How Two-Phase Commit Works

The protocol involves a coordinator (the node managing the transaction) and multiple participants (the nodes holding the data). It unfolds in two phases.

Phase 1: Prepare (The Vote)

1. The coordinator sends a PREPARE message to every participant.

2. Each participant executes the transaction locally, acquires locks, writes undo/redo information to its write-ahead log, and ensures it can commit if asked.

3. Each participant responds with YES (I can commit) or NO (I cannot).

4. This is the critical moment: once a participant votes YES, they have made a binding promise. It cannot unilaterally back out.

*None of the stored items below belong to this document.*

-- ==== Sys2Proof/Laws/State.lean ====
section
/-! SUPPORT. The fields of the package that each update leaves alone, one lemma per field and update. -/

namespace Sys2Proof.Machine

variable (p : Pkg)

/-! ### setPage -/

@[simp] theorem setPage_head (pg : Nat) (x : Page) : (p.setPage pg x).head = p.head := (rfl)
@[simp] theorem setPage_populated (pg : Nat) (x : Page) : (p.setPage pg x).populated = p.populated := (rfl)
@[simp] theorem setPage_fr (pg : Nat) (x : Page) : (p.setPage pg x).fr = p.fr := (rfl)
@[simp] theorem setPage_stw (pg : Nat) (x : Page) : (p.setPage pg x).stw = p.stw := (rfl)
@[simp] theorem setPage_dieSt (pg : Nat) (x : Page) : (p.setPage pg x).dieSt = p.dieSt := (rfl)
@[simp] theorem setPage_cores (pg : Nat) (x : Page) : (p.setPage pg x).cores = p.cores := (rfl)
@[simp] theorem setPage_units (pg : Nat) (x : Page) : (p.setPage pg x).units = p.units := (rfl)
@[simp] theorem setPage_caches (pg : Nat) (x : Page) : (p.setPage pg x).caches = p.caches := (rfl)
@[simp] theorem setPage_coh (pg : Nat) (x : Page) : (p.setPage pg x).coh = p.coh := (rfl)
@[simp] theorem setPage_hbm (pg : Nat) (x : Page) : (p.setPage pg x).hbm = p.hbm := (rfl)
@[simp] theorem setPage_pw (pg : Nat) (x : Page) : (p.setPage pg x).pw = p.pw := (rfl)
@[simp] theorem setPage_boot (pg : Nat) (x : Page) : (p.setPage pg x).boot = p.boot := (rfl)
@[simp] theorem setPage_chain (pg : Nat) (x : Page) : (p.setPage pg x).chain = p.chain := (rfl)
@[simp] theorem setPage_pcie (pg : Nat) (x : Page) : (p.setPage pg x).pcie = p.pcie := (rfl)
@[simp] theorem setPage_out (pg : Nat) (x : Page) : (p.setPage pg x).out = p.out := (rfl)
@[simp] theorem setPage_inq (pg : Nat) (x : Page) : (p.setPage pg x).inq = p.inq := (rfl)
@[simp] theorem setPage_links (pg : Nat) (x : Page) : (p.setPage pg x).links = p.links := (rfl)
@[simp] theorem setPage_guests (pg : Nat) (x : Page) : (p.setPage pg x).guests = p.guests := (rfl)
@[simp] theorem setPage_fabric (pg : Nat) (x : Page) : (p.setPage pg x).fabric = p.fabric := (rfl)
@[simp] theorem setPage_ledger (pg : Nat) (x : Page) : (p.setPage pg x).ledger = p.ledger := (rfl)
@[simp] theorem setPage_ce (pg : Nat) (x : Page) : (p.setPage pg x).ce = p.ce := (rfl)
@[simp] theorem setPage_dma (pg : Nat) (x : Page) : (p.setPage pg x).dma = p.dma := (rfl)
@[simp] theorem setPage_se (pg : Nat) (x : Page) : (p.setPage pg x).se = p.se := (rfl)
@[simp] theorem setPage_tickLog (pg : Nat) (x : Page) : (p.setPage pg x).tickLog = p.tickLog := (rfl)
@[simp] theorem setPage_fresh (pg : Nat) (x : Page) : (p.setPage pg x).fresh = p.fresh := (rfl)

/-! ### setReg -/

@[simp] theorem setReg_head (pg off : Nat) (v : Word) : (p.setReg pg off v).head = p.head := (rfl)
@[simp] theorem setReg_populated (pg off : Nat) (v : Word) : (p.setReg pg off v).populated = p.populated := (rfl)
@[simp] theorem setReg_fr (pg off : Nat) (v : Word) : (p.setReg pg off v).fr = p.fr := (rfl)
@[simp] theorem setReg_stw (pg off : Nat) (v : Word) : (p.setReg pg off v).stw = p.stw := (rfl)
@[simp] theorem setReg_dieSt (pg off : Nat) (v : Word) : (p.setReg pg off v).dieSt = p.dieSt := (rfl)
@[simp] theorem setReg_cores (pg off : Nat) (v : Word) : (p.setReg pg off v).cores = p.cores := (rfl)
@[simp] theorem setReg_units (pg off : Nat) (v : Word) : (p.setReg pg off v).units = p.units := (rfl)
@[simp] theorem setReg_caches (pg off : Nat) (v : Word) : (p.setReg pg off v).caches = p.caches := (rfl)
@[simp] theorem setReg_coh (pg off : Nat) (v : Word) : (p.setReg pg off v).coh = p.coh := (rfl)
@[simp] theorem setReg_hbm (pg off : Nat) (v : Word) : (p.setReg pg off v).hbm = p.hbm := (rfl)
@[simp] theorem setReg_pw (pg off : Nat) (v : Word) : (p.setReg pg off v).pw = p.pw := (rfl)
@[simp] theorem setReg_boot (pg off : Nat) (v : Word) : (p.setReg pg off v).boot = p.boot := (rfl)
@[simp] theorem setReg_chain (pg off : Nat) (v : Word) : (p.setReg pg off v).chain = p.chain := (rfl)
@[simp] theorem setReg_pcie (pg off : Nat) (v : Word) : (p.setReg pg off v).pcie = p.pcie := (rfl)
@[simp] theorem setReg_out (pg off : Nat) (v : Word) : (p.setReg pg off v).out = p.out := (rfl)
@[simp] theorem setReg_inq (pg off : Nat) (v : Word) : (p.setReg pg off v).inq = p.inq := (rfl)
@[simp] theorem setReg_links (pg off : Nat) (v : Word) : (p.setReg pg off v).links = p.links := (rfl)
@[simp] theorem setReg_guests (pg off : Nat) (v : Word) : (p.setReg pg off v).guests = p.guests := (rfl)
@[simp] theorem setReg_fabric (pg off : Nat) (v : Word) : (p.setReg pg off v).fabric = p.fabric := (rfl)
@[simp] theorem setReg_ledger (pg off : Nat) (v : Word) : (p.setReg pg off v).ledger = p.ledger := (rfl)
@[simp] theorem setReg_ce (pg off : Nat) (v : Word) : (p.setReg pg off v).ce = p.ce := (rfl)
@[simp] theorem setReg_dma (pg off : Nat) (v : Word) : (p.setReg pg off v).dma = p.dma := (rfl)
@[simp] theorem setReg_se (pg off : Nat) (v : Word) : (p.setReg pg off v).se = p.se := (rfl)
@[simp] theorem setReg_tickLog (pg off : Nat) (v : Word) : (p.setReg pg off v).tickLog = p.tickLog := (rfl)
@[simp] theorem setReg_fresh (pg off : Nat) (v : Word) : (p.setReg pg off v).fresh = p.fresh := (rfl)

Phase 2: Commit or Abort (The Decision)

1. If every participant voted YES, the coordinator writes a COMMIT record to its log and sends COMMIT to all participants.

2. If any participant voted NO, the coordinator sends ABORT to everyone.

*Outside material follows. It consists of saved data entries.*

theorem witness_EventRingAndMailbox_5 : ∃ (s : State) (who : Requester) (v : Word), s.pkg.commands who pgSE = true ∧ fld v
    11 0 < s.pkg.evrSize :=
  ⟨seState, .host, 15, by decide +kernel⟩

theorem witness_EventRingAndMailbox_6 : ∃ (s : State) (who : Requester) (v : Word), s.pkg.commands who pgSE = true ∧
    s.pkg.evrSize ≤ fld v 11 0 :=
  ⟨seState, .host, 16, by decide +kernel⟩

theorem witness_EventRingAndMailbox_7 : ∃ (s : State) (who : Requester), s.pkg.commands who pgSE = true ∧ s.pkg.mbBusy =
    false ∧ s.pkg.busy pgSE = false :=
  ⟨seState, .host, by decide +kernel⟩

theorem witness_EventRingAndMailbox_8 : ∃ (s : State) (who : Requester), s.pkg.commands who pgSE = true ∧ (s.pkg.mbBusy =
    true ∨ s.pkg.busy pgSE = true) :=
  ⟨withRequest 1 [], .host, by decide +kernel⟩

theorem witness_EventRingAndMailbox_9 : ∃ (s : State), s.pkg.mbHas 1 = true :=
  ⟨withRequest 1 [], by decide +kernel⟩

theorem witness_EventRingAndMailbox_10 : ∃ (s : State), s.pkg.mbHas 2 = true ∧ s.pkg.stw.running = false ∧ s.mode.mode =
    .service ∧ stwLenOk (s.pkg.mbReq 1).toNat = true :=
  ⟨inMode (withRequest 2 [(1, 0x200000)]) .service, by decide +kernel⟩

theorem witness_EventRingAndMailbox_11 : ∃ (s : State), s.pkg.mbHas 2 = true ∧ s.pkg.stw.running = false ∧ s.mode.mode =
    .service ∧ stwLenOk (s.pkg.mbReq 1).toNat = false :=
  ⟨inMode (withRequest 2 [(1, 0x200040)]) .service, by decide +kernel⟩

theorem witness_EventRingAndMailbox_12 : ∃ (s : State), s.pkg.mbHas 2 = true ∧ (s.pkg.stw.running = true ∨ s.mode.mode ≠
    .service) :=
  ⟨withRequest 2 [(1, 0x200000)], by decide +kernel⟩

theorem witness_EventRingAndMailbox_13 : ∃ (s : State) (c : Instr × Nat) (ok : Bool), c ∈ [(Instr.ident, 1), (.stwload ok,
    2), (.unitfail, 3), (.expsig, 4)] ∧ s.pkg.mbHas c.2 = false :=
  ⟨seState, (.ident, 1), false, by decide +kernel⟩

theorem witness_EventRingAndMailbox_14 : ∃ (s : State), (s.pkg.stw.image = false ∨ s.pkg.stw.running = true ∨ s.pkg.isRipe
    .image 0 = false) :=
  ⟨seState, by decide +kernel⟩

theorem witness_EventRingAndMailbox_15 : ∃ (s : State), s.pkg.stw.image = true ∧ s.pkg.stw.running = false ∧ s.pkg.isRipe
    .image 0 = true :=
  ⟨ripen (withImage seState true false) [(7, 0)], by decide +kernel⟩

theorem witness_EventRingAndMailbox_16 : ∃ (s : State), s.pkg.mbHas 3 = true ∧ s.pkg.stw.running = true ∧ (s.mode.mode =
    .service ∨ (s.mode.mode = .load ∧ s.pkg.stw.mapBuilt = false)) ∧ (s.pkg.mbReq 1).toNat ≤ 24 ∧ (s.pkg.failIds
    (s.pkg.mbReq 1).toNat).all physOk = true :=
  ⟨inMode (withImage (withRequest 3 [(1, 2), (2, 0x0503)]) true true) .service, by decide +kernel⟩

theorem witness_EventRingAndMailbox_17 : ∃ (s : State), s.pkg.mbHas 3 = true ∧ s.pkg.stw.running = true ∧ (s.mode.mode =
    .service ∨ (s.mode.mode = .load ∧ s.pkg.stw.mapBuilt = false)) ∧ (s.pkg.mbReq 1).toNat ≤ 24 ∧ (s.pkg.failIds
    (s.pkg.mbReq 1).toNat).all physOk = false :=
  ⟨inMode (withImage (withRequest 3 [(1, 2), (2, 0x05FF)]) true true) .service, by decide +kernel⟩

theorem witness_EventRingAndMailbox_18 : ∃ (s : State), s.pkg.mbHas 3 = true ∧ s.pkg.stw.running = true ∧ (s.mode.mode =
    .service ∨ (s.mode.mode = .load ∧ s.pkg.stw.mapBuilt = false)) ∧ 24 < (s.pkg.mbReq 1).toNat :=
  ⟨inMode (withImage (withRequest 3 [(1, 25)]) true true) .service, by decide +kernel⟩

theorem witness_EventRingAndMailbox_19 : ∃ (s : State) (c : Instr × Nat), c ∈ [(Instr.unitfail, 3), (.expsig, 4)] ∧
    s.pkg.mbHas c.2 = true ∧ s.pkg.stw.running = false :=
  ⟨withRequest 4 [], (.expsig, 4), by decide +kernel⟩

theorem witness_EventRingAndMailbox_20 : ∃ (s : State), s.pkg.mbHas 4 = true ∧ s.pkg.stw.running = true :=
  ⟨withImage (withRequest 4 [(1, 0x4001), (2, 80)]) true true, by decide +kernel⟩

theorem witness_EventRingAndMailbox_21 : ∃ (s : State) (a : IoAns) (q : Pkg), s.pkg.mbHas 4 = true ∧ s.pkg.stw.running =
    true ∧ s.mode.mode ≠ .off ∧ s.mode.mode ≠ .service ∧ sigPlaceOk (s.pkg.mbReq 1).toNat (s.pkg.mbReq 2).toNat = true ∧
    s.pkg.ioReadRange 0x1E 0 (s.pkg.mbReq 1).toNat (s.pkg.mbReq 2).toNat = (a, q) ∧ ((∃ st, a = .err st) ∨ ∃ f, a = .done
    f true) :=
  ⟨withRegs (withImage (withRequest 4 [(1, 0x1000), (2, 80)]) true true) ((List.range 16).map (fun n => (pgDS n, 0x238,
    1))), _, _, by decide +kernel, by decide +kernel, by decide +kernel, by decide +kernel, by decide +kernel,
    Prod.mk.eta.symm, io_bad (by decide +kernel)⟩

theorem witness_EventRingAndMailbox_22 : ∃ (s : State), s.pkg.mbHas 3 = true ∧ s.pkg.stw.running = true ∧ (¬(s.mode.mode =
    .service ∨ (s.mode.mode = .load ∧ s.pkg.stw.mapBuilt = false))) :=
  ⟨withImage (withRequest 3 [(1, 2), (2, 0x0503)]) true true, by decide +kernel⟩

3. Each participant executes the decision, releases its locks, and acknowledges back to the coordinator.

In the normal case, this takes 2 network round-trip messages and 3N messages for N participants (N prepare messages, N votes, N commit/abort messages). In a same-datacenter deployment, this adds roughly 2-5ms of overhead per transaction.

The Trade-Off: Blocking

Every engineering decision has a cost. For 2PC, the cost is the potential for blocking.

Consider this scenario: all participants vote YES in Phase 1. The coordinator receives every vote and decides to commit. But before it can broadcast that decision, it crashes.

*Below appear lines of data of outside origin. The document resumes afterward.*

theorem witness_TrapsCallsAndInterruptsEnterTheirLevel_5 : ∃ (s : State) (lc : Lc) (f : Fetch) (d : Decoded) (q : Pkg) (a
    : Rand) (c : Core) (q1 : Pkg) (v : Nat) (q2 : Pkg), Begins s lc f d q ∧ d.op = 0x83 ∧ Yields (formOperands (envOf s lc
    d) OpUse.plain d.ops 0 (s.pkg.core lc)) q ([a], c) q1 ∧ Yields (readVal (envOf s lc d) a) q1 v q2 ∧ ((s.pkg.core
    lc).pl = 1 ∨ (s.pkg.core lc).pl = 2) ∧ c.psw = (s.pkg.core lc).psw ∧ ¬(pswXS c.psw = true ∧ c.pl = 2) :=
  ⟨lowState 1, 17, fetchOf [0x83, 0x71], _, _, _, _, _, _, _, begins (by decide +kernel), by decide +kernel, yields_one
    (by decide +kernel), yields 0 (by decide +kernel), by decide +kernel, by decide +kernel, by decide +kernel⟩

theorem witness_PrivilegedInstructionsTrap_1 : ∃ (e : Nat × CpuRow × (Nat → Bool)) (s : State) (lc : Lc) (f : Fetch) (d :
    Decoded) (q : Pkg), e ∈ privilegedRows ∧ Begins s lc f d q ∧ d.op = e.1 ∧ e.2.2 (s.pkg.core lc).pl = true :=
  ⟨(privilegedRows)[1]'(by decide), lowState 0, 17, fetchOf [0x83, 0x02, 0x11], _, _, List.getElem_mem _, begins
    (by decide +kernel), by decide +kernel, by decide +kernel⟩

theorem witness_SystemAndCacheInstructions_1 : ∃ (s : State) (lc : Lc) (f : Fetch) (d : Decoded) (q : Pkg) (a w : Rand) (c
    : Core) (q1 : Pkg) (n : Nat) (q2 : Pkg) (c' : Core) (q3 : Pkg), Begins s lc f d q ∧ d.op = 0xE010 ∧ Yields (earlyPriv
    (s.pkg.core lc) d.ops.head? (fun n => crFault n (s.pkg.core lc).pl 0 false)) q () q ∧ Yields (formOperands (envOf s lc
    d) OpUse.plain d.ops 0 (s.pkg.core lc)) q ([a, w], c) q1 ∧ Yields (readVal (envOf s lc d) a) q1 n q2 ∧ crFault n c.pl
    0 false = none ∧ Yields (writeVal (envOf s lc d) w (Core.crRead { c with pend := (q2.core lc).pend } n c.pl).toNat c)
    q2 c' q3 :=
  ⟨onPkg (cpuState 2) (fun p => p.setCore 17 ((p.core 17).gSet 7 (24))), 17, fetchOf [0xE0, 0x10, 0x71, 0x31], _, _, _, _,
    _, _, _, _, _, _, begins (by decide +kernel), by decide +kernel, early_ok (by decide +kernel), yields_two
    (by decide +kernel), yields 0 (by decide +kernel), is_none (by decide +kernel), yields Core.reset (by decide +kernel)⟩

theorem witness_SystemAndCacheInstructions_2 : ∃ (s : State) (lc : Lc) (f : Fetch) (d : Decoded) (q : Pkg) (a b : Rand) (c
    : Core) (q1 : Pkg) (v : Nat) (q2 : Pkg) (n : Nat) (q3 : Pkg), Begins s lc f d q ∧ d.op = 0xE011 ∧ Yields (earlyPriv
    (s.pkg.core lc) d.ops[1]? (fun n => crFault n (s.pkg.core lc).pl 1 true)) q () q ∧ Yields (formOperands (envOf s lc d)
    OpUse.plain d.ops 0 (s.pkg.core lc)) q ([a, b], c) q1 ∧ Yields (readVal (envOf s lc d) a) q1 v q2 ∧ Yields (readVal
    (envOf s lc d) b) q2 n q3 ∧ crFault n c.pl 1 true = none ∧ n ≠ 0x28 :=
  ⟨onPkg (cpuState 2) (fun p => p.setCore 17 ((p.core 17).gSet 7 (50))), 17, fetchOf [0xE0, 0x11, 0x31, 0x71], _, _, _, _,
    _, _, _, _, _, _, begins (by decide +kernel), by decide +kernel, early_ok (by decide +kernel), yields_two
    (by decide +kernel), yields 0 (by decide +kernel), yields 0 (by decide +kernel), is_none (by decide +kernel),
    by decide +kernel⟩

theorem witness_SystemAndCacheInstructions_3 : ∃ (s : State) (lc : Lc) (f : Fetch) (d : Decoded) (q : Pkg) (a b : Rand) (c
    : Core) (q1 : Pkg) (v : Nat) (q2 q3 q4 : Pkg), Begins s lc f d q ∧ d.op = 0xE011 ∧ Yields (earlyPriv (s.pkg.core lc)
    d.ops[1]? (fun n => crFault n (s.pkg.core lc).pl 1 true)) q () q ∧ Yields (formOperands (envOf s lc d) OpUse.plain
    d.ops 0 (s.pkg.core lc)) q ([a, b], c) q1 ∧ Yields (readVal (envOf s lc d) a) q1 v q2 ∧ Yields (readVal (envOf s lc d)
    b) q2 0x28 q3 ∧ crFault 0x28 c.pl 1 true = none ∧ q3.ipiSend lc c.pl (BitVec.ofNat 64 v) = .ok q4 :=
  ⟨onPkg (cpuState 2) (fun p => p.setCore 17 (((p.core 17).gSet 7 (40)).gSet 3 (327744))), 17, fetchOf [0xE0, 0x11, 0x31,
    0x71], _, _, _, _, _, _, _, _, _, _, begins (by decide +kernel), by decide +kernel, early_ok (by decide +kernel),
    yields_two (by decide +kernel), yields 0 (by decide +kernel), yields_val (by decide +kernel), is_none
    (by decide +kernel), ok_of State.reset.pkg (by decide +kernel)⟩

theorem witness_SystemAndCacheInstructions_4 : ∃ (s : State) (lc : Lc) (f : Fetch) (d : Decoded) (q : Pkg) (a w : Rand) (c
    : Core) (q1 : Pkg) (n : Nat) (q2 : Pkg) (t : Trap), Begins s lc f d q ∧ d.op = 0xE010 ∧ Yields (earlyPriv (s.pkg.core
    lc) d.ops.head? (fun n => crFault n (s.pkg.core lc).pl 0 false)) q () q ∧ Yields (formOperands (envOf s lc d)
    OpUse.plain d.ops 0 (s.pkg.core lc)) q ([a, w], c) q1 ∧ Yields (readVal (envOf s lc d) a) q1 n q2 ∧ crFault n c.pl 0
    false = some t :=
  ⟨onPkg (cpuState 2) (fun p => p.setCore 17 ((p.core 17).gSet 7 (255))), 17, fetchOf [0xE0, 0x10, 0x71, 0x31], _, _, _,
    _, _, _, _, _, _, begins (by decide +kernel), by decide +kernel, early_ok (by decide +kernel), yields_two
    (by decide +kernel), yields 0 (by decide +kernel), some_getD (Trap.of 0) (by decide +kernel)⟩

theorem witness_SystemAndCacheInstructions_5 : ∃ (s : State) (lc : Lc) (f : Fetch) (d : Decoded) (q : Pkg) (a b : Rand) (c
    : Core) (q1 : Pkg) (v : Nat) (q2 : Pkg) (n : Nat) (q3 : Pkg) (t : Trap), Begins s lc f d q ∧ d.op = 0xE011 ∧ Yields
    (earlyPriv (s.pkg.core lc) d.ops[1]? (fun n => crFault n (s.pkg.core lc).pl 1 true)) q () q ∧ Yields (formOperands
    (envOf s lc d) OpUse.plain d.ops 0 (s.pkg.core lc)) q ([a, b], c) q1 ∧ Yields (readVal (envOf s lc d) a) q1 v q2 ∧
    Yields (readVal (envOf s lc d) b) q2 n q3 ∧ crFault n c.pl 1 true = some t :=
  ⟨onPkg (cpuState 2) (fun p => p.setCore 17 ((p.core 17).gSet 7 (255))), 17, fetchOf [0xE0, 0x11, 0x31, 0x71], _, _, _,
    _, _, _, _, _, _, _, _, begins (by decide +kernel), by decide +kernel, early_ok (by decide +kernel), yields_two
    (by decide +kernel), yields 0 (by decide +kernel), yields 0 (by decide +kernel), some_getD (Trap.of 0)
    (by decide +kernel)⟩

theorem witness_SystemAndCacheInstructions_6 : ∃ (s : State) (lc : Lc) (f : Fetch) (d : Decoded) (q : Pkg) (a w : Rand) (c
    : Core) (q1 q2 : Pkg) (c' : Core) (q3 : Pkg), Begins s lc f d q ∧ d.op = 0xE012 ∧ Yields (earlyPriv (s.pkg.core lc)
    d.ops.head? (ctrFault (s.pkg.core lc))) q () q ∧ Yields (formOperands (envOf s lc d) OpUse.plain d.ops 0 (s.pkg.core
    lc)) q ([a, w], c) q1 ∧ Yields (readVal (envOf s lc d) a) q1 0x11 q2 ∧ Yields (writeVal (envOf s lc d) w ((q2.free
    64).1.toNat % 801) c) (q2.free 64).2 c' q3 :=
  ⟨onPkg (cpuState 2) (fun p => p.setCore 17 ((p.core 17).gSet 7 (17))), 17, fetchOf [0xE0, 0x12, 0x71, 0x31], _, _, _, _,
    _, _, _, _, _, begins (by decide +kernel), by decide +kernel, early_ok (by decide +kernel), yields_two
    (by decide +kernel), yields_val (by decide +kernel), yields Core.reset (by decide +kernel)⟩

theorem witness_SystemAndCacheInstructions_7 : ∃ (s : State) (lc : Lc) (f : Fetch) (d : Decoded) (q : Pkg) (a w : Rand) (c
    : Core) (q1 : Pkg) (n : Nat) (q2 : Pkg) (c' : Core) (q3 : Pkg), Begins s lc f d q ∧ d.op = 0xE012 ∧ Yields (earlyPriv
    (s.pkg.core lc) d.ops.head? (ctrFault (s.pkg.core lc))) q () q ∧ Yields (formOperands (envOf s lc d) OpUse.plain d.ops
    0 (s.pkg.core lc)) q ([a, w], c) q1 ∧ Yields (readVal (envOf s lc d) a) q1 n q2 ∧ ctrFault c n = none ∧ n ≠ 0x11 ∧
    Yields (writeVal (envOf s lc d) w (if n = 0x10 then q2.frameNum else (if n = 0 then c.crGet 0x4A else c.crRead (0x41 +
    n) c.pl).toNat) c) q2 c' q3 :=
  ⟨onPkg (cpuState 2) (fun p => p.setCore 17 ((p.core 17).gSet 7 (16))), 17, fetchOf [0xE0, 0x12, 0x71, 0x31], _, _, _, _,
    _, _, _, _, _, _, begins (by decide +kernel), by decide +kernel, early_ok (by decide +kernel), yields_two
    (by decide +kernel), yields 0 (by decide +kernel), is_none (by decide +kernel), by decide +kernel, yields Core.reset
    (by decide +kernel)⟩

theorem witness_SystemAndCacheInstructions_8 : ∃ (s : State) (lc : Lc) (f : Fetch) (d : Decoded) (q : Pkg) (a b : Rand) (c
    : Core) (q1 : Pkg) (scope : Nat) (q2 : Pkg) (arg : Nat) (q3 : Pkg), Begins s lc f d q ∧ d.op = 0xE000 ∧ (s.pkg.core
    lc).pl ≠ 0 ∧ Yields (earlyPriv (s.pkg.core lc) d.ops.head? (tinvPriv (s.pkg.core lc).pl)) q () q ∧ Yields
    (formOperands (envOf s lc d) OpUse.plain d.ops 0 (s.pkg.core lc)) q ([a, b], c) q1 ∧ Yields (readVal (envOf s lc d) a)
    q1 scope q2 ∧ Yields (readVal (envOf s lc d) b) q2 arg q3 ∧ tinvPriv c.pl scope = none ∧ scope ≤ 4 ∧ tinvBad c.pl
    scope arg = false :=
  ⟨onPkg (cpuState 2) (fun p => p.setCore 17 (((p.core 17).gSet 7 (4)).gSet 3 (5))), 17, fetchOf [0xE0, 0x00, 0x71, 0x31],
    _, _, _, _, _, _, _, _, _, _, begins (by decide +kernel), by decide +kernel, by decide +kernel, early_ok
    (by decide +kernel), yields_two (by decide +kernel), yields 0 (by decide +kernel), yields 0 (by decide +kernel),
    is_none (by decide +kernel), by decide +kernel, by decide +kernel⟩

theorem witness_SystemAndCacheInstructions_9 : ∃ (s : State) (lc : Lc) (f : Fetch) (d : Decoded) (q : Pkg), Begins s lc f
    d q ∧ d.op = 0xE001 ∧ (s.pkg.core lc).pl ≠ 0 :=
  ⟨cpuState 2, 17, fetchOf [0xE0, 0x01], _, _, begins (by decide +kernel), by decide +kernel, by decide +kernel⟩

theorem witness_SystemAndCacheInstructions_15 : ∃ (e : Nat × CpuRow × (Env → Nat → Nat → M Bool)) (s : State) (lc : Lc) (f
    : Fetch) (d : Decoded) (q : Pkg) (a : Rand) (va : Nat) (b : Rand) (c : Core) (q1 : Pkg) (n : Nat) (q2 : Pkg) (pages :
    List (Option (Nat × Nat × Nat))) (q3 : Pkg) (ok : Bool) (q4 : Pkg), e ∈ rangeRows ∧ Begins s lc f d q ∧ d.op = e.1 ∧
    (0xE008 ≤ d.op → (s.pkg.core lc).pl = 2) ∧ Yields (formOperands (envOf s lc d) OpUse.plain d.ops 0 (s.pkg.core lc)) q
    ([a, b], c) q1 ∧ a.loc = .mem va ∧ Yields (readVal (envOf s lc d) b) q1 n q2 ∧ n ≤ 0x200000 ∧ (n = 0 ∨ va / 2 ^ 47 =
    (va + n - 1) / 2 ^ 47) ∧ Yields (rangePages (envOf s lc d) a va n) q2 pages q3 ∧ Yields (stallDrain (envOf s lc d).x)
    q3 () q3 ∧ Yields (rangeLines e.2.2 (envOf s lc d) pages) q3 ok q4 :=
  ⟨(rangeRows)[0]'(by decide), cpuState 2, 17, fetchOf [0xE0, 0x2, 0x02, 0x61], _, _, _, _, _, _, _, _, _, _, _, _, _,
    List.getElem_mem _, begins (by decide +kernel), by decide +kernel, by decide +kernel, yields_two (by decide +kernel),
    in_mem (by decide +kernel), yields 0 (by decide +kernel), by decide +kernel, by decide +kernel, yields []
    (by decide +kernel), drained (by decide +kernel), yields false (by decide +kernel)⟩

theorem witness_SystemAndCacheInstructions_16 : ∃ (e : Nat × CpuRow × (Env → Nat → Nat → M Bool)) (s : State) (lc : Lc) (f
    : Fetch) (d : Decoded) (q : Pkg) (a : Rand) (va : Nat) (b : Rand) (c : Core) (q1 : Pkg) (n : Nat) (q2 : Pkg), e ∈
    rangeRows ∧ Begins s lc f d q ∧ d.op = e.1 ∧ (0xE008 ≤ d.op → (s.pkg.core lc).pl = 2) ∧ Yields (formOperands (envOf s
    lc d) OpUse.plain d.ops 0 (s.pkg.core lc)) q ([a, b], c) q1 ∧ a.loc = .mem va ∧ Yields (readVal (envOf s lc d) b) q1 n
    q2 ∧ (0x200000 < n ∨ (n ≠ 0 ∧ va / 2 ^ 47 ≠ (va + n - 1) / 2 ^ 47)) :=
  ⟨(rangeRows)[0]'(by decide), onPkg (cpuState 2) (fun p => p.setCore 17 ((p.core 17).gSet 6 (2097153))), 17, fetchOf
    [0xE0, 0x2, 0x02, 0x61], _, _, _, _, _, _, _, _, _, List.getElem_mem _, begins (by decide +kernel), by decide +kernel,
    by decide +kernel, yields_two (by decide +kernel), in_mem (by decide +kernel), yields 0 (by decide +kernel),
    by decide +kernel⟩

theorem witness_SystemAndCacheInstructions_17 : ∃ (e : Nat × CpuRow × Bool) (s : State) (lc : Lc) (f : Fetch) (d :
    Decoded) (q : Pkg), e ∈ ([(0xE005, .cinva, true), (0xE006, .cwba, false), (0xE007, .cflusha, true)] : List (Nat ×
    CpuRow × Bool)) ∧ Begins s lc f d q ∧ d.op = e.1 ∧ (s.pkg.core lc).pl ≠ 0 ∧ Yields (stallDrain (envOf s lc d).x) q ()
    q :=
  ⟨(([(0xE005, .cinva, true), (0xE006, .cwba, false), (0xE007, .cflusha, true)] : List (Nat × CpuRow ×
    Bool)))[0]'(by decide), cpuState 2, 17, fetchOf [0xE0, 0x5], _, _, List.getElem_mem _, begins (by decide +kernel),
    by decide +kernel, by decide +kernel, drained (by decide +kernel)⟩

end Sys2Proof.Machine
end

Now the participants are stuck. They voted YES, so they surrendered their right to abort. But they never received the commit message, so they cannot commit either. Their locks are secured. Their resources are frozen. They must wait indefinitely for the coordinator to recover.

This is not a theoretical concern. It has been formally proven by Bernstein, Hadzilacos, and Goodman that no commit protocol can simultaneously handle arbitrary failures *and* allow independent recovery. Blocking is baked into the math.

The dangerous window is typically very short (on the order of milliseconds in a healthy system). But when a coordinator failure coincides with that window, cascading lock contention can bring down significant portions of a database.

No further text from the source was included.